On Jan. 3, after the aircraft carrier USS John C. Stennis had departed the gulf, the Iranian regime raised the stakes. "Iran will not repeat its warning,” said Iranian Army commander Ataollah Salehi, “I recommend and emphasize to the American carrier not to return to the Persian Gulf ... we are not in the habit of warning more than once.”

Whether or not the Iranians would actually follow through on the threat to close the Strait of Hormuz (an act that would probably do more than any other to unite the world against it) the dire implications of such an action make it worth taking seriously.

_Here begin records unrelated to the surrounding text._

/-- A Spur accepts a Cairn's shadow data (04 R126). DESIGN CHOICE: CRN_CUT_STAT.STATE stays CAPTURED once HELD has cleared, through CAPTURE_DONE
and until the Cairn's next cut message; R147 does not say when it leaves CAPTURED (log entry 60). -/
def State.shadowDrain (s : State) (id : Nat) : State :=
  let p := s.server (halfOf id)
  let ords := s.shadowOrds id
  if s.cut.heldIds.contains id ∧ s.reachable id ∧ s.stageRoom p (halfOf id) ords.length then
    let s := s.modC id fun c => c.setF CF.SHADOW_HELD 0
    let s := { s with cut := { s.cut with heldIds := s.cut.heldIds.filter (· ≠ id) } }
    (s.setStaged p (s.staged p ++ ords)).captureCheck
  else s

/-- Shadow data a lost Spur had accepted and Couloir had not written is lost (R23; 04 R126; 08 R259);
SPR_STAGE_USED keeps what it last showed (01 R39). -/
def State.stageLost (s : State) (p : Nat) : State :=
  let ords := s.staged p
  let s : State := if p = 0 then { s with cou := { s.cou with stage0 := [] } } else { s with cou := { s.cou with stage1 := [] } }
  let s := { s with cou := { s.cou with stateLost := s.cou.stateLost ++ ords } }
  let s := ords.foldl (fun s o =>
    let q := ordPage o
    s.addEntry (bareEntry o q.1 0 7 q.2.2) none) s
  let s := match s.cou.cur with
    | some n => if ords.isEmpty then s else s.setSlot n { s.slot n with flags := setBit (s.slot n).flags 3 }
    | none => s
  s.captureTail

/-! ### Write-divert and a full crash cache (04 R130 to R135) -/

/-- Is every unit of the device frozen: a STOP in effect and no step running (08 R258)? -/
def State.allFrozen (s : State) : Bool := s.cut.stop && decide (s.f F.SUM_STEP_STAT_STATE < 2)

/-- The crash cache is full for the capture (04 R133, R134, R135; 05 R159). DESIGN CHOICE: an escalation STOP that meets SCHED_FULL is refused
like any other, and the state is ESCALATED all the same, with the present time as escalation time; where a STOP is scheduled already,
it stands for the escalation's, and no request is made or merged (log entry 60). -/
def State.divertFull (s : State) : State :=
  if !s.cut.cap ∨ s.cut.esc ∨ s.cut.capAband ∨ s.allFrozen then s
  else
    let pol := s.f F.SUM_CUT_CTRL_FULL_POLICY
    let s := s.raise .divertFull 0x1001 [.w s.cut.capId, .w (s.rd R.SUM_CUT_UNCAPT), .w pol]
    if pol = 1 then s.abandon
    else
      let s := ({ s with cut := { s.cut with esc := true, escHold := true } }).heldShow
      if s.stp.active then (s.setCutState cutEscalated).stepClose causeDivert
      else
        let s := if s.hasJob .cutStop ∨ s.cut.stop then s else (s.stopPlan 0x100E false none cutPending).1
        let t := match s.cut.jobs.find? (fun j => j.kind == .cutStop) with | some j => j.t | none => s.now
        let s := match s.cou.cur with | some n => s.setSlot n { s.slot n with escT := t } | none => s
        s.setCutState cutEscalated

/-- A write of `bytes` at `addr` to an uncaptured page (R130): held, counted, its page queued. -/
def State.divertWrite (s : State) (pg : PageId) (addr : Nat) (bytes : List Byte) : State :=
  let s := { s with cut := { s.cut with held := s.cut.held ++ [HeldWr.mk pg addr bytes] } }
  let s := (s.satAddR R.SUM_DIVERT_CNT 1).modC (s.heldUnit ⟨pg, addr, bytes⟩) fun c => c.bump (C.CUT_KIND 1)
  let s := (s.queuePut pg).heldShow
  if s.blockFree then s else s.divertFull

/-- Couloir completes the copy of a page of the divert set (R130, R132). -/
def State.copyDone (s : State) (pg : PageId) : State :=
  let div := s.cut.queue0.contains pg || s.cut.queue1.contains pg
  let s := { s with cut := { s.cut with
      pages := s.cut.pages.filter (· ≠ pg),
      capDivert := s.cut.capDivert + b2n div, capBack := s.cut.capBack + b2n (!div) } }
  let s := (s.uncaptShow pg.cairn).queueDrop pg |>.heldSettle
  let s := if !s.cut.pages.isEmpty ∧ !s.blockFree then s.divertFull else s
  s.captureCheck

/-! ### Pages (08 R254 to R258) -/

/-- Metadata byte offset of a reference bank's digest (R241). -/
def refOff (bank ord : Nat) : Nat := (16 + 1536 * bank) * 4096 + 16 * ord

/-- The digest a reference bank holds at an ordinal. -/
def State.refDigest (s : State) (bank ord : Nat) : Nat :=
  ofLe ((List.range 16).map fun i => smGet 0 s.mem (s.metaAddr ((refOff bank ord + i) / 4096) ((refOff bank ord + i) % 4096)))

/-- Disposition and stored bytes of a page's raw bytes (R254): 4 ZERO, 3 SAME, 2 LZ4, 1 RAW. -/
def State.pageForm (s : State) (x : Slot) (ord : Nat) (raw : List Byte) : Nat × List Byte :=
  let d := (Config.blake3 raw).toNat
  if raw.all (· == 0) then (4, [])
  else if pfDedup x.profW ∧ x.ref.any (fun b => s.refDigest b ord != 0 && s.refDigest b ord == d) then (3, [])
  else
    let z := Config.lz4 raw
    if pfLz4 x.profW ∧ 64 * ceilDiv z.length 64 < raw.length then (2, z) else (1, raw)

/-- Bytes padded with zeros to whole granules. -/
def padGranule (bs : List Byte) : List Byte := bs ++ List.replicate (64 * ceilDiv bs.length 64 - bs.length) 0

/-- Was a page secure at the cut (R256)? -/
def State.secure (s : State) (id cls idx : Nat) : Bool :=
  if cls = 0 then (s.shot id).f CF.U_OWNER_SEC == 1 else s.pageSec ⟨id, idx⟩

/-- The unit, class and index under which ordinal `ord` of a slot is recorded (R246, R255). -/
def State.pageOf (s : State) (x : Slot) (ord : Nat) : Nat × Nat × Nat :=
  let q := ordPage ord
  if q.2.1 = 2 then
    let dev := (x.plist.getD q.2.2 (0, 0)).1
    (0x520 + s.chanOf (dev * 4096), 2, dev)
  else q

/-- The bytes of a stack page in device-address order (R255). -/
def State.stackPage (s : State) (dev : Nat) : List Byte := smRange 0 s.mem (dev * 4096) 4096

In 2011, almost 17 million barrels of oil a day passed through the strait, nearly 20 percent of the global oil trade. A disruption of traffic through the strait, even a temporary one, could have a considerable, and immediate, impact on the global economy.

“No one in this government seeks confrontation over the Strait of Hormuz,” Pentagon spokesman George Little said in response to the Iranian saber-rattling. “It’s important to lower the temperature.”

Appearing on CBS’ "Face the Nation" the following Sunday, Secretary of Defense Leon Panetta said that the U.S. would “not tolerate” the blocking of the strait, calling it a “red line for us” and stating that “we will respond” if the Iranians attempted to block it.

Appearing alongside Secretary Panetta, chairman of the Joint Chiefs of Staff Gen. Martin Dempsey added that the U.S. would be able to turn back any attempt to deny access to the Strait. “They've invested in capabilities that could, in fact, for a period of time block the Straits of Hormuz. We've invested in capabilities to ensure that if that happens, we can defeat that,” he said. “We've described that as an intolerable act. And it's not just intolerable for us, it's intolerable to the world. But we would take action and reopen the Straits.”

President Obama, of course, went ahead and signed the sanctions anyway.  And when the USS Abraham Lincoln carrier group, accompanied by a British Royal Navy frigate and a French vessel, returned to the Persian Gulf, the Iranian response was … muted.

"U.S. warships and military forces have been in the Persian Gulf and the Middle East region for many years,” Revolutionary Guard Deputy Commander Hossein Salami told the official IRNA news agency, “and their decision in relation to the dispatch of a new warship is not a new issue and it should be interpreted as part of their permanent presence.”

In response to the new sanctions, which the EU has since followed up on, Iranian government also sounded conciliatory notes. “Consensus can only be reached through serious negotiations based on a cooperative approach and not via the wrong path of sanctions,” an Iranian Foreign Ministry spokesman told the official Islamic Republic News Agency.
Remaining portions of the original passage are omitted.